Birthday greetings from the Minister of Defence....


> The Honourable Peter MacKay, Minister of National Defence, issued the following statement on the 50th Anniversary of the Canadian Coast Guard:
> 
> “Today marks 50 years of service for the Canadian Coast Guard, Canada’s civilian marine fleet created to provide key services to mariners in Canadian waters.
> 
> ...


Minister's statement, 26 Jan 12


----------



## Colin Parkinson (27 Jan 2012)

That's odd, I recall it as 1964 that the Department of Marine  was rolled into the "New CCG"


----------



## mariomike (27 Jan 2012)

"On January 26, 1962, Leon Balcer, the Minister of Transport, rose in the House of Commons to announce that the Department of Transport fleet would in future be known as the Canadian Coast Guard.":
http://www.ccg-gcc.gc.ca/Publications/CCG-At-A-Glance#History_of_the_Canadian_Coast_Guard


----------



## Colin Parkinson (27 Jan 2012)

I saw that, but talking to a buddy of mine that has been in since Jesus was a deckhand, even he remembers it as 1964. I wonder if it's the difference from announcement to real world effects? 

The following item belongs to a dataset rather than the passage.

-- ==== Sys2Proof/Laws/State.lean ====
section
/-! SUPPORT. What each update of a numbered resource leaves, and what it reads as afterwards. -/

namespace Sys2Proof.Machine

I think I know why, 64 was when kits base was turned over lock, stock, crew, barrel and boats to the new CCG

_With the impending Unification in the mid 1960s, a reorganization and consolidation occurred within the Canadian Military. Several bases were either downsized, merged or closed and as a result, RCAF Station Kitsilano closed in 1964 and was sold to the City of Vancouver for parkland_
http://www.militarybruce.com/history/base-history_6.html


----------